-- ==== Sys2Proof/Machine/Rename.lean ====
section
/-! DEFINITION. Renaming (17 R223-R247): the checks and the acceptance of the seven instructions, the commit and the
completion of an edit, the frames of first-written ZERO pages, and the release of frames. -/

namespace Sys2Proof.Machine

/-- P of R238. -/
def pageP : Nat := 65536

/-- The 64 KiB entry of a page, 0 where it is unmapped. -/
def entryAt (s : State) (k va : Nat) : Nat :=
  match pageEntry s k va with
  | some e => e.2
  | none => 0
/-- The level of a page's mapping. -/
def levelAt (s : State) (k va : Nat) : Nat :=
  match pageEntry s k va with
  | some e => e.1
  | none => 0

/-- The pages that bytes lo to lo + n - 1 touch, by their addresses. -/
def pagesIn (lo n : Nat) : List Nat :=
  if n = 0 then [] else (List.range ((lo + n - 1) / pageP - lo / pageP + 1)).map (fun i => (lo / pageP + i) * pageP)

/-- The operands of a renaming instruction with what R239 to R245 ask of them. -/
structure Plan where
  addrs : List Nat                          -- address operands, in the order of the text
  bad : Bool                                -- cause 0x51
  seam : Bool := false                      -- cause 0x50
  mapped : List Nat := []                   -- pages that must be mapped and renamable
  empty : List Nat := []                    -- pages that must be unmapped
  copied : List Nat := []                   -- pages a remainder copy reads or writes
  target : List Nat := []                   -- pages a remainder copy writes in place
  writable : List Nat := []                 -- sources of map.alias.rw
  isDrop : Bool := false
  moves : Bool := true                      -- the mapped pages' translations change
  fresh : Nat := 0
  op : EditOp

/-- The pages that an instruction's checks look at. -/
def Plan.pages (p : Plan) : List Nat := p.mapped ++ p.empty

/-- A length is out of range (R238). -/
def badLen (n : Nat) : Bool := decide (n = 0 ∨ 2 ^ 36 < n)

def planCat (x la y lb : Nat) : Plan :=
  let e := x + la
  let c := min ((pageP - y % pageP) % pageP) lb
  { addrs := [x, y]
    bad := badLen la || badLen lb || overlaps x la y lb || decide (2 ^ 56 < e + lb ∨ 2 ^ 56 < y + lb)
    seam := e % pageP != y % pageP
    mapped := pagesIn y lb ++ (if c = 0 then [] else [e / pageP * pageP])
    empty := pagesIn (e + c) (lb - c)
    copied := if c = 0 then [] else [y / pageP * pageP, e / pageP * pageP]
    target := if c = 0 then [] else [e / pageP * pageP]
    op := .cat x la y lb }

def planSplit (z x l o : Nat) : Plan :=
  let cut := (x + o) % pageP != 0
  { addrs := [z, x]
    bad := badLen l || decide (o = 0 ∨ l ≤ o) || overlaps x l z (l - o) || decide (2 ^ 56 < x + l ∨ 2 ^ 56 < z + (l - o))
    seam := z % pageP != (x + o) % pageP
    mapped := pagesIn (x + o) (l - o)
    empty := pagesIn z (l - o)
    copied := if cut then [(x + o) / pageP * pageP] else []
    fresh := if cut then 1 else 0
    op := .split x l o z }

def planPerm (n base : Nat) (list : List Nat) : Plan :=
  { addrs := [base]
    bad := decide (n = 0 ∨ 64 < n) || base % pageP != 0 || decide (2 ^ 56 < base + n * pageP) ||
      list.any (fun e => decide (n ≤ e)) || decide (list.dedup.length ≠ list.length)
    mapped := ((List.range n).filter (fun j => list.getD j 0 != j)).map (fun j => base + j * pageP)
    op := .perm base list }

def badPair (a b n : Nat) : Bool :=
  badLen n || a % pageP != 0 || b % pageP != 0 || n % pageP != 0 || overlaps a n b n ||
    decide (2 ^ 56 < a + n ∨ 2 ^ 56 < b + n)

def planXchg (a b n : Nat) : Plan :=
  { addrs := [a, b], bad := badPair a b n, mapped := pagesIn a n ++ pagesIn b n, op := .xchg a b n }

def planAlias (d a n : Nat) (rw : Bool) : Plan :=
  { addrs := [d, a], bad := badPair d a n, mapped := pagesIn a n, empty := pagesIn d n
    writable := if rw then pagesIn a n else [], moves := false, op := .renameAlias d a n rw }

def planDrop (a n : Nat) : Plan :=
  { addrs := [a], bad := badLen n || decide (2 ^ 56 < a + n), mapped := pagesIn a n, isDrop := true, op := .drop a n }

/-! ### The new mapping -/

/-- Addresses and lengths that keep 2 MiB mappings whole (R238): every operand of the instruction counts, a whole range of map.drop
too (DEDUCED, log entry 28). -/
def wholeOp : EditOp → Bool
  | .cat x la y lb => [x, la, y, lb].all (fun v => v % 2 ^ 21 == 0)
  | .split x l o z => [x, l, o, z].all (fun v => v % 2 ^ 21 == 0)
  | .xchg a b n => [a, b, n].all (fun v => v % 2 ^ 21 == 0)
  | .renameAlias d a n _ => [d, a, n].all (fun v => v % 2 ^ 21 == 0)
  | .drop a n => [a, n].all (fun v => v % 2 ^ 21 == 0)
  | _ => false

/-- Pages dst, dst + P, ... (n bytes) get what src, src + P, ... map now, changed by f; whole 2 MiB pages stay whole. -/
def moveChgs (s : State) (k : Nat) (whole : Bool) (src dst n : Nat) (f : Nat → Nat) : List Chg :=
  let small := fun (src dst n : Nat) =>
    (List.range ((n + pageP - 1) / pageP)).map (fun i =>
      ({ va := dst + i * pageP, level := 0, entry := f (entryAt s k (src + i * pageP)) } : Chg))
  if whole then
    ((List.range (n / 2 ^ 21)).map (fun i =>
      let a := src + i * 2 ^ 21
      if levelAt s k a = 1 then
        [({ va := dst + i * 2 ^ 21, level := 1, entry := f (entryAt s k a) } : Chg)]
      else small a (dst + i * 2 ^ 21) (2 ^ 21))).flatten
  else small src dst n

/-- Pages of a range become unmapped. -/
def unmapChgs (s : State) (k : Nat) (whole : Bool) (lo n : Nat) : List Chg :=
  moveChgs s k whole (lo / pageP * pageP) (lo / pageP * pageP) (lo % pageP + n) (fun _ => 0)

/-- The leaf of a page dropped to the zero frame: W of the mapping is kept (R222, R245). Its bits SW are cleared, where the other
instructions carry them with the leaf (no rule speaks of them; DEDUCED, log entry 28). -/
def dropLeaf (e : Nat) : Nat := if e = 0 then 0 else 3 + bitsOf e 2 1 * 4 + 2 ^ 57

/-- The pages that an edit touches besides those it changes: the sources of map.alias, what a remainder copy reads or writes, and
the pages that map.drop drops in part (R238). -/
def touchedPages : EditOp → List Nat
  | .cat x la y lb => if min ((pageP - y % pageP) % pageP) lb = 0 then [] else [(x + la) / pageP * pageP]
  | .split x _ o _ => if (x + o) % pageP = 0 then [] else [(x + o) / pageP * pageP]
  | .renameAlias _ a n _ => pagesIn a n
  | .drop a n => (pagesIn a n).filter (fun q => decide (q < a ∨ a + n < q + pageP))
  | _ => []
/-- Each 2 MiB page that an edit touches and does not keep whole is replaced by 32 mappings of 64 KiB (R238): one of them
written as it is makes the others. -/
def touchChgs (s : State) (k : Nat) (op : EditOp) : List Chg :=
  if wholeOp op then []
  else (((touchedPages op).filter (fun a => levelAt s k a == 1)).map (fun a => a / 2 ^ 21 * 2 ^ 21)).dedup.map (fun a =>
    { va := a, level := 0, entry := entryAt s k a })

/-- The changes of an edit on the mapping as it stands; fresh is the first reserved frame (R238, R240-R245, R236). The fresh frame
that map.split maps takes the attributes of the page it is split from, but for ZERO (R241 names none; DEDUCED, log entry 28). -/
def editChgs (s : State) (k : Nat) (op : EditOp) (fresh : Nat) : List Chg :=
  let w := wholeOp op
  touchChgs s k op ++
  match op with
  | .cat x la y lb =>
    let c := min ((pageP - y % pageP) % pageP) lb
    moveChgs s k w (y + c) (x + la + c) (lb - c) id ++ unmapChgs s k w y lb
  | .split x l o z =>
    let xo := x + o
    if xo % pageP = 0 then moveChgs s k w xo z (l - o) id ++ unmapChgs s k w xo (l - o)
    else
      let t := xo / pageP * pageP
      let zp := z / pageP * pageP
      let e := entryAt s k t
      let rest := (x + l) - (t + pageP)
      [{ va := zp, level := 0, entry := e % 2 ^ 8 + fresh + bitsOf e 52 5 * 2 ^ 52 + bitsOf e 58 6 * 2 ^ 58 }] ++
        moveChgs s k false (t + pageP) (zp + pageP) rest id ++ unmapChgs s k false (t + pageP) rest
  | .perm base list =>
    (List.range list.length).filterMap (fun j =>
      let q := list.getD j 0
      if q = j then none
      else some { va := base + j * pageP, level := 0, entry := entryAt s k (base + q * pageP) })
  | .xchg a b n => moveChgs s k w b a n id ++ moveChgs s k w a b n id
  | .renameAlias d a n rw => moveChgs s k w a d n (fun e => if rw then e else e - bitsOf e 2 1 * 4)
  | .drop a n =>
    let lo := (a + pageP - 1) / pageP * pageP
    let hi := (a + n) / pageP * pageP
    if hi ≤ lo then [] else moveChgs s k w lo lo (hi - lo) dropLeaf
  | .install va size leaf => [{ va, level := if size = pageP then 0 else if size = 2 ^ 21 then 1 else 2, entry := leaf.toNat }]
  | .remove va size => [{ va, level := if size = pageP then 0 else if size = 2 ^ 21 then 1 else 2, entry := 0 }]
  | .zeroPage _ => []

/-- The remainder copy of an edit: source address, bytes, and the target as a virtual address of the old mapping or an
offset in the fresh frame (R225, R240, R241). -/
def editCopy (op : EditOp) : Option (Nat × Nat × (Nat ⊕ Nat)) :=
  match op with
  | .cat x la y lb =>
    let c := min ((pageP - y % pageP) % pageP) lb
    if c = 0 then none else some (y, c, .inl (x + la))
  | .split x l o _ =>
    let xo := x + o
    if xo % pageP = 0 then none
    else some (xo, min (xo / pageP * pageP + pageP) (x + l) - xo, .inr (xo % pageP))
  | _ => none

/-! ### Acceptance (R223, R239) -/

/-- The ranges of pages that an edit affects, those of the larger pages it splits included (R238), and the pages that map.drop only
clears a part of (for cause 0x72; DEDUCED, log entry 28). -/
def editRanges (s : State) (k : Nat) (p : Plan) : List (Nat × Nat) :=
  let pages := (p.empty ++ (if p.moves then p.mapped else []) ++ p.copied).dedup
  let cs := editChgs s k p.op 0
  pages.map (fun a => (a, pageP)) ++
    (splitBases s k cs).map (fun b => (b.2 * levelSize b.1, levelSize b.1))

/-- The checks of R239 on the mapping, orders 4 to 9, with INFO: a page's address where a page has the cause, else the first
address operand. -/
def mapCause (s : State) (core k : Nat) (p : Plan) : Option (Nat × Nat) :=
  let first := p.addrs.headD 0
  let attr := fun (a : Nat) => pteAttr (entryAt s k a)
  match p.mapped.find? (fun a => (pageEntry s k a).isNone) with
  | some a => some (0x40, a)
  | none =>
    if p.empty.any (fun a => (pageEntry s k a).isSome) then some (0x52, first)
    else if p.mapped.any (fun a => levelAt s k a == 2 || (attr a).host) ||
        (p.copied ++ (if p.isDrop then p.mapped else [])).any (fun a => (attr a).zb || (attr a).fmt) then some (0x53, first)
    else
      match (p.target ++ p.writable).find? (fun a => !(attr a).w) with
      | some a => some (0x41, a)
      | none =>
        match (p.target ++ (if p.isDrop then p.mapped else [])).find? (fun a => (attr a).shadow) with
        | some a => some (0x43, a)
        | none =>
          match (editRanges s k p).find? (fun r => lockHit s core 0 k r.1 r.2 false) with
          | some r => some (0x72, r.1)
          | none => none

/-- The frames an edit takes: fresh ones, and those of new tables; a ZERO page that a remainder copy writes needs one too. -/
def framesNeeded (s : State) (k : Nat) (p : Plan) : Nat :=
  p.fresh + tablesNeeded s k (editChgs s k p.op 0) +
    (p.target.filter (fun a => (pteAttr (entryAt s k a)).zero)).length

/-- An uncommitted edit of the context touches one of the ranges. -/
def rangesBusy (s : State) (k : Nat) (rs : List (Nat × Nat)) (old : Edit → Bool) : Bool :=
  s.edits.any (fun e => e.ctx == k && !e.committed && old e &&
    e.ranges.any (fun a => rs.any (fun b => overlaps a.1 a.2 b.1 b.2)))

/-- A renaming instruction: operand checks, then, once no earlier edit holds its pages, the checks on the mapping, the
reservation of frames, and acceptance, after which the run goes on (R223, R239). -/
def editOp (sc : Scope) (plan : Group → Plan) (early : Group → Bool) (s : State) : Result :=
  issuer s fun f g =>
    let v := seen f g
    let k := groupCtx s g
    let core := gidCore f.gid
    let p := plan v
    let first := p.addrs.headD 0 % 2 ^ 56
    if early v then trap f 0x02 0 s
    else if openAcq s g f.lanes then waits f .acquire s
    else
      match p.addrs.find? (fun a => decide (2 ^ 56 ≤ a)) with
      | some a => trap f 0x4B (a % 2 ^ 56) s
      | none =>
        if p.bad then trap f 0x51 first s
        else if p.seam then trap f 0x50 first s
        else if rangesBusy s k (p.pages.map (fun a => (a, pageP))) (fun _ => true) then
          waits f (.accept k (p.pages.map (fun a => (a, pageP)))) s
        else
          match (walksAsleep s core k (p.pages.map (fun a => (a, pageP)))).or
              (if framesNeeded s k p = 0 then none else poolAsleep s k), mapCause s core k p with
          | some b, _ => waits f .operand (wakeBin s b)
          | none, some (c, i) => trap f c i (reportWalk f c i s)
          | none, none =>
            let n := framesNeeded s k p
            let pool := (ctxAt s k).pool
            -- a disabled pool is cause 0x54; behind frames held back by a full ring an edit waits (R232)
            if n ≠ 0 && pool.en && !pool.heldFrames.isEmpty then waits f (.accept k []) s
            else if framesFree s k < n then superTrap f 0x54 0 s
            else
              let s := touchWalks s core k (p.pages.map (fun a => (a, pageP)))
              let rs := editRanges s k p
              let q := takeFrames s k n
              let e : Edit := { id := s.fresh, ctx := k, die := coreDie core, core, gid := f.gid, uid := g.uid
                                lanes := f.lanes, scope := sc, op := p.op, ranges := rs, frames := q.1
                                waits := ((reqsOf s g.uid f.lanes).filter (fun r =>
                                  rs.any (fun a => overlaps a.1 a.2 r.va r.size))).map (·.id)
                                committed := false, upTo := 0, pte := false }
              done f g { q.2 with fresh := s.fresh + 1, edits := q.2.edits ++ [e] }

Your task
Retype only this portion of the data above: the line containing "bad := badLen la", the line containing "op := .cat x", and all lines between them, exactly.

Reply
    bad := badLen la || badLen lb || overlaps x la y lb || decide (2 ^ 56 < e + lb ∨ 2 ^ 56 < y + lb)
    seam := e % pageP != y % pageP
    mapped := pagesIn y lb ++ (if c = 0 then [] else [e / pageP * pageP])
    empty := pagesIn (e + c) (lb - c)
    copied := if c = 0 then [] else [y / pageP * pageP, e / pageP * pageP]
    target := if c = 0 then [] else [e / pageP * pageP]
    op := .cat x la y lb }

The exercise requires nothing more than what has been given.